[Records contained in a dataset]
Start of Block

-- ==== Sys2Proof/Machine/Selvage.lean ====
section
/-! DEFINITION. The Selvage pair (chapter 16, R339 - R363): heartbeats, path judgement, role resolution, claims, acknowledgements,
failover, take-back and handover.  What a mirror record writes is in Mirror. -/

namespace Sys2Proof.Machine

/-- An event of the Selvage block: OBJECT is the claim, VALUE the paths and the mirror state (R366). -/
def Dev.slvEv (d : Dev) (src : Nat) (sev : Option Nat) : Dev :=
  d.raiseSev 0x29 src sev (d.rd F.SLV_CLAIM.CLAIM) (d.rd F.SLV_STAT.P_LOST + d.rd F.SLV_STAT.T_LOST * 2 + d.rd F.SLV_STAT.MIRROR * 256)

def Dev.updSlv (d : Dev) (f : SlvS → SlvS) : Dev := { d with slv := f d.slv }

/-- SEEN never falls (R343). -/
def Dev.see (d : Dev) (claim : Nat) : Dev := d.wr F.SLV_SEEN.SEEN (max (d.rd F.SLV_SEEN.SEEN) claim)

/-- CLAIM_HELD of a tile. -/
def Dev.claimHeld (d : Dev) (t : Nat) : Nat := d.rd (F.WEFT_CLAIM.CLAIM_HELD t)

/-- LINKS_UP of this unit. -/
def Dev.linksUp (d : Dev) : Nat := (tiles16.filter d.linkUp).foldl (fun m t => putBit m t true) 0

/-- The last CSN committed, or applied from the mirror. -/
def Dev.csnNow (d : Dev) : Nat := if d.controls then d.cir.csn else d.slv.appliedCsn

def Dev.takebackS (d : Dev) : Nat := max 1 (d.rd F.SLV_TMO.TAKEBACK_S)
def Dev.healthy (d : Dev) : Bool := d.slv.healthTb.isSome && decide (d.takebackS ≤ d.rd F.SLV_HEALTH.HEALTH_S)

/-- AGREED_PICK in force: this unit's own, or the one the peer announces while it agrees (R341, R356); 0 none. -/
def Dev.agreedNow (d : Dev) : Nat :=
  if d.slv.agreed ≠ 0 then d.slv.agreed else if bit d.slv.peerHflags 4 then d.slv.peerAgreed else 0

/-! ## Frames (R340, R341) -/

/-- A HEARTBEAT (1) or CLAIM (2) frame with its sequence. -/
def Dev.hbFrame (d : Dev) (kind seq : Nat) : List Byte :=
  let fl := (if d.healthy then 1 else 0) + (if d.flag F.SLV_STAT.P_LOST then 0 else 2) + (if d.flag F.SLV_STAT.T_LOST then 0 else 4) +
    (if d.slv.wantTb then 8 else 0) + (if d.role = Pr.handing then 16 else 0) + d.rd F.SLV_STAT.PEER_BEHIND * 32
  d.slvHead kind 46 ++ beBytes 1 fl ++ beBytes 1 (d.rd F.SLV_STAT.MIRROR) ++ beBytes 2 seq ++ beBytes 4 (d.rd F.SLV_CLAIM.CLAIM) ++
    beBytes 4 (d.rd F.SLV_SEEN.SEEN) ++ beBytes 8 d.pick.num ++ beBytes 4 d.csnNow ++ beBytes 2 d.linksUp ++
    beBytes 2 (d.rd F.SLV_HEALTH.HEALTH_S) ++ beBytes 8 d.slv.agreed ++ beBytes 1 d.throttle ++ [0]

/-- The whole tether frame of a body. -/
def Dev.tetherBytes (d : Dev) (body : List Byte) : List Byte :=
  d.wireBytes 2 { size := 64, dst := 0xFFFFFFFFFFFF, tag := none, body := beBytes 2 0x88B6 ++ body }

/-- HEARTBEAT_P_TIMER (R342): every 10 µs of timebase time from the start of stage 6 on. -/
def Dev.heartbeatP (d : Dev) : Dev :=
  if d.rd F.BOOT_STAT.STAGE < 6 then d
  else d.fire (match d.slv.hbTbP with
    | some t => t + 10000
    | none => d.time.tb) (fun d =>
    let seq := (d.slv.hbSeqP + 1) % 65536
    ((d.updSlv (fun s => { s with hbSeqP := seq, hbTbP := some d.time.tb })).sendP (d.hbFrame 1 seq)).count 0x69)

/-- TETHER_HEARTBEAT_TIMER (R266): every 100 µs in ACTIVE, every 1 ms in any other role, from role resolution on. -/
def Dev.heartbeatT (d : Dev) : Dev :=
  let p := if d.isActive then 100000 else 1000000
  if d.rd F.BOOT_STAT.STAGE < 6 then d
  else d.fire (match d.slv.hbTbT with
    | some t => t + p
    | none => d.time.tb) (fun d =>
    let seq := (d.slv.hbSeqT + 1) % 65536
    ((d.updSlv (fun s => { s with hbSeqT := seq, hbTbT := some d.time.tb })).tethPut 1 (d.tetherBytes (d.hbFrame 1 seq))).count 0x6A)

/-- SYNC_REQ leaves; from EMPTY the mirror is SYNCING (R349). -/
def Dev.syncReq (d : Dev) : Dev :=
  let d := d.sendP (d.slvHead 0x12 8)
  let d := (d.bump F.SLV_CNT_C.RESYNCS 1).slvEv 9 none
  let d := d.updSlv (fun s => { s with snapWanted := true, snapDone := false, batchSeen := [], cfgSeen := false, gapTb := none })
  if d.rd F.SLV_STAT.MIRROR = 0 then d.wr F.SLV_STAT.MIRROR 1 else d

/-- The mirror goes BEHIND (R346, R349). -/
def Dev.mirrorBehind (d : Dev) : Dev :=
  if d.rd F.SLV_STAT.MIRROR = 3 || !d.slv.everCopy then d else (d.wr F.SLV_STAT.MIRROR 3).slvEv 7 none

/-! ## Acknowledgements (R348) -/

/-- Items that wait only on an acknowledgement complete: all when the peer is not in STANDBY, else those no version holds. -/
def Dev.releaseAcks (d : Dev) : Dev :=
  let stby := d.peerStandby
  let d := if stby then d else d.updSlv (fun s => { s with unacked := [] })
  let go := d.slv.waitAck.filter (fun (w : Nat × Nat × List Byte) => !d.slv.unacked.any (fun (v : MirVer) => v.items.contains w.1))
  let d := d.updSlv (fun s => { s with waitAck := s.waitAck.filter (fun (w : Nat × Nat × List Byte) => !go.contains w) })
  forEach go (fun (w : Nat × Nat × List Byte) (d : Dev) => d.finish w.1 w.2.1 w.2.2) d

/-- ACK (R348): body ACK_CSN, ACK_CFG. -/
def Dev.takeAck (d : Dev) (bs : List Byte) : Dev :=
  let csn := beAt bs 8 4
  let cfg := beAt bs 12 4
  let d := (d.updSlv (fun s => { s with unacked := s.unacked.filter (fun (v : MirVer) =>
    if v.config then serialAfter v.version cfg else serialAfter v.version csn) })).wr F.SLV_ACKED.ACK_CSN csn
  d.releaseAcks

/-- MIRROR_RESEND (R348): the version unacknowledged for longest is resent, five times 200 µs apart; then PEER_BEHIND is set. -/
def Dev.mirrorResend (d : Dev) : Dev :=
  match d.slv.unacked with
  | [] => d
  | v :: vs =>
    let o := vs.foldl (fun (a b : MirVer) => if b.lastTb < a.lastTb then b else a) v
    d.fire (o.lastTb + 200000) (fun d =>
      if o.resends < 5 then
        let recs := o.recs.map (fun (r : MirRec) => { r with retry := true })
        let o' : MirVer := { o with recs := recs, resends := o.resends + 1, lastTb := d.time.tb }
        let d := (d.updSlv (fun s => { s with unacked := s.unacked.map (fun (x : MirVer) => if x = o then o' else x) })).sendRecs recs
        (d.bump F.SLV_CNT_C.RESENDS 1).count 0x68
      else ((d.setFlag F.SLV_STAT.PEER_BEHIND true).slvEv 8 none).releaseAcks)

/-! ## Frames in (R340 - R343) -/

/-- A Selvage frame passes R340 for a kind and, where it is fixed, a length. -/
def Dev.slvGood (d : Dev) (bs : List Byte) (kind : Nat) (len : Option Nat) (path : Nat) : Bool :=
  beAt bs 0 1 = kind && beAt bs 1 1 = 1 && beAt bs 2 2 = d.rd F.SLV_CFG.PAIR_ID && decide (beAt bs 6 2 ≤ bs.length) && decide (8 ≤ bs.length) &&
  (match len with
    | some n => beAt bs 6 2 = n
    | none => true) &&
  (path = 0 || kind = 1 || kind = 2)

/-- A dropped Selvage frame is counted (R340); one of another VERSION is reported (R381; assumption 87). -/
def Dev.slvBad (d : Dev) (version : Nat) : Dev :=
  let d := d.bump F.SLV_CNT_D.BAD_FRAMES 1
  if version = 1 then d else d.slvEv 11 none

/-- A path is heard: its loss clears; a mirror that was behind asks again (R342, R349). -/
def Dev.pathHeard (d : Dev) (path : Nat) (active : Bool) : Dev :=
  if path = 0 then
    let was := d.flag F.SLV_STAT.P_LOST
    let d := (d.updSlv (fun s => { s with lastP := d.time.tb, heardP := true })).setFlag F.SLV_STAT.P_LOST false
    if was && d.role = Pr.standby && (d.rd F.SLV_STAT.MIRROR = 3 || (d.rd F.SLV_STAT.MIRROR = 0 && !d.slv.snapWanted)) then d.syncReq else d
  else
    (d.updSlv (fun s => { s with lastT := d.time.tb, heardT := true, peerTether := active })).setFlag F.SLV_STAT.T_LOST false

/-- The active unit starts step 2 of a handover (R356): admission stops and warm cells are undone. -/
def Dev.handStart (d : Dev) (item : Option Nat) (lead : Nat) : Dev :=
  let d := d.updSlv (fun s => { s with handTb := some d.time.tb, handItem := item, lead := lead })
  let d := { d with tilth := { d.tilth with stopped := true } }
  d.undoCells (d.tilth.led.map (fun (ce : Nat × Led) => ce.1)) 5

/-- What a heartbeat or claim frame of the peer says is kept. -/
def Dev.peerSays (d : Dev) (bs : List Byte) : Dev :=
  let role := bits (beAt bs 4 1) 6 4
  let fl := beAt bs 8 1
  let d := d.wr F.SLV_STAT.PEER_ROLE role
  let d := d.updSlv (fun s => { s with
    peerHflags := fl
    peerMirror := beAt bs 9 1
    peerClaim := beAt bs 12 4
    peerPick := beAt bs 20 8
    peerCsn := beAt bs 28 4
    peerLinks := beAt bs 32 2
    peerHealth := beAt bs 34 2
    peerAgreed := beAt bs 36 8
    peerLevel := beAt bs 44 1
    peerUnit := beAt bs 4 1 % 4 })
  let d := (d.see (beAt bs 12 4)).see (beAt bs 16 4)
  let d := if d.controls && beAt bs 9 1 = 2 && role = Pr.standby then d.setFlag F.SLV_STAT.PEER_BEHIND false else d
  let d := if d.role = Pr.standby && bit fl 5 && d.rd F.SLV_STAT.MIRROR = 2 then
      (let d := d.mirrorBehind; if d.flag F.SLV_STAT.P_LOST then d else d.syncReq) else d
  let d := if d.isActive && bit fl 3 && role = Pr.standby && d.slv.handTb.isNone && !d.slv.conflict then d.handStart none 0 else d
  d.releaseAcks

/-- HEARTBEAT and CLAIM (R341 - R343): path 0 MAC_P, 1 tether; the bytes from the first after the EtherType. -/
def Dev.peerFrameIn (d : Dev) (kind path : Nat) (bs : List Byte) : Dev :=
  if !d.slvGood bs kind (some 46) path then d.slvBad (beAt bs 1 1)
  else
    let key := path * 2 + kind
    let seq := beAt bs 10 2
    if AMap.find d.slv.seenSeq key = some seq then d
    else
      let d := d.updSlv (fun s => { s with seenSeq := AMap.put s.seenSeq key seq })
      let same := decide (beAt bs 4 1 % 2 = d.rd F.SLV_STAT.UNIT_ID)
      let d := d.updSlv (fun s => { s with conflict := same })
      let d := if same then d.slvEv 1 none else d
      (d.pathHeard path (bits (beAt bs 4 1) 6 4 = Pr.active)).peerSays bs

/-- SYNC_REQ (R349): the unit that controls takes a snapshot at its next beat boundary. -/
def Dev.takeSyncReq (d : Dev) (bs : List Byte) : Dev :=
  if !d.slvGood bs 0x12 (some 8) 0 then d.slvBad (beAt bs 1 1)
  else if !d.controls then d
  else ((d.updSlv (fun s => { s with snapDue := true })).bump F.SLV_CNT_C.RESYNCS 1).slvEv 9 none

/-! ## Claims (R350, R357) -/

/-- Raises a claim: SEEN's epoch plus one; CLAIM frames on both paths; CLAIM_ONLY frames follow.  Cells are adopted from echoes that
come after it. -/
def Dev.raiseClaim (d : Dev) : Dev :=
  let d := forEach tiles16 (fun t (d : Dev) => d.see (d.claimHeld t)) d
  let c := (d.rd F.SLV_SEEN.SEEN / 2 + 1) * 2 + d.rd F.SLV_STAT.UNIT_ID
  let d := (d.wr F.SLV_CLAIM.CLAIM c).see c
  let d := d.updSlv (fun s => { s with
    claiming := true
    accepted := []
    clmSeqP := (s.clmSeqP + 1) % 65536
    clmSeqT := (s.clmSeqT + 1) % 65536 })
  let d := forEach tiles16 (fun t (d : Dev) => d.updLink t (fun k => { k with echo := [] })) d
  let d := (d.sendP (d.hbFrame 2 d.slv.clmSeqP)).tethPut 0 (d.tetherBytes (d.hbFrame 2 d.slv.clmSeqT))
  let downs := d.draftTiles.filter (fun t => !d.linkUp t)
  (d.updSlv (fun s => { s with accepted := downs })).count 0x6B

End of Block
Start of Block

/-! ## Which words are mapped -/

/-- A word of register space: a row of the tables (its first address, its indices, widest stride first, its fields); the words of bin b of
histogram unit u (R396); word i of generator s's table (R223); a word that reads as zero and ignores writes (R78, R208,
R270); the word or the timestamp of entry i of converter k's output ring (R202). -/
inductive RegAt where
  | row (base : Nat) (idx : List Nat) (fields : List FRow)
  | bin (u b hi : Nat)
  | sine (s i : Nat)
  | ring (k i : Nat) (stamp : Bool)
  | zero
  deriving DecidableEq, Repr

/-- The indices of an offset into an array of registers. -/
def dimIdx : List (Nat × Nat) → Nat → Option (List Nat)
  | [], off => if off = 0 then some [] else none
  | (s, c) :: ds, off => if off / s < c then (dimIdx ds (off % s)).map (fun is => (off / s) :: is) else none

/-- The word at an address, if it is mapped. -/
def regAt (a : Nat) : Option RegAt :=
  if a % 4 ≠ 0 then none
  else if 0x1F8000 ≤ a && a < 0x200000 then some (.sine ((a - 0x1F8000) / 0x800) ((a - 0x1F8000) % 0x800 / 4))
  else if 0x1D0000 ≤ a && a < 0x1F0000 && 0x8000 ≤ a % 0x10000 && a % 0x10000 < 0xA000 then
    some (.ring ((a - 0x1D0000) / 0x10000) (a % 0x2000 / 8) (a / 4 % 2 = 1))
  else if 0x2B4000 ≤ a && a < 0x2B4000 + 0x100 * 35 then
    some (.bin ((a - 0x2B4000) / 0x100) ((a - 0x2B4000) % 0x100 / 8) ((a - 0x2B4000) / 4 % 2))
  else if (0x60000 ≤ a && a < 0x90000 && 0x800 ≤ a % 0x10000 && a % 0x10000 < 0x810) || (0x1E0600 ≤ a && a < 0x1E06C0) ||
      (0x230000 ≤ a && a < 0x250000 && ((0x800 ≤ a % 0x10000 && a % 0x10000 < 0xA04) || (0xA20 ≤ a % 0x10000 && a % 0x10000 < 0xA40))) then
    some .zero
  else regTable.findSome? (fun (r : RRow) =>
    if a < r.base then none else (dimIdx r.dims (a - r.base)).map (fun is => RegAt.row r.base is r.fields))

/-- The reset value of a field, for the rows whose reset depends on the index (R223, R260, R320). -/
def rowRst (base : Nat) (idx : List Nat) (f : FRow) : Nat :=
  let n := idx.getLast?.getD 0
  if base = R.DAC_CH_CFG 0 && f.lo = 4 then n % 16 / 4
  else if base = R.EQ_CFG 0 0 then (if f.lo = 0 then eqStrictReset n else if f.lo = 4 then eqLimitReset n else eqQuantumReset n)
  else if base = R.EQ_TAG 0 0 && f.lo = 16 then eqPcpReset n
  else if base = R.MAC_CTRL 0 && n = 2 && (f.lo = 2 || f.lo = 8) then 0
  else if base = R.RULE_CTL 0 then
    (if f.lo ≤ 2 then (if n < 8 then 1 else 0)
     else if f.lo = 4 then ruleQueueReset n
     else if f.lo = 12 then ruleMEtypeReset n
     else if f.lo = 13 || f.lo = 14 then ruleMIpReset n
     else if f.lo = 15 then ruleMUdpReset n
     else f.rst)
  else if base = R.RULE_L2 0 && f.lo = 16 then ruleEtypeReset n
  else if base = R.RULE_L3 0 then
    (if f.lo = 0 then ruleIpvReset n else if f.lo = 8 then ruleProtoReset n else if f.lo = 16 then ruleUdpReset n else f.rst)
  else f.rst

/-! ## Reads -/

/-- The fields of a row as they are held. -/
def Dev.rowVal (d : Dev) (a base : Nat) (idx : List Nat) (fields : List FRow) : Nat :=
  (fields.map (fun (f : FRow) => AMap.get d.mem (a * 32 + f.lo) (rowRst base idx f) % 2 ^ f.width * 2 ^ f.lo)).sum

End of Block

## TRY IT
Please say how many lines in the records above contain the word "handover", and give only that number.

## ANSWER FOR THE TASK
2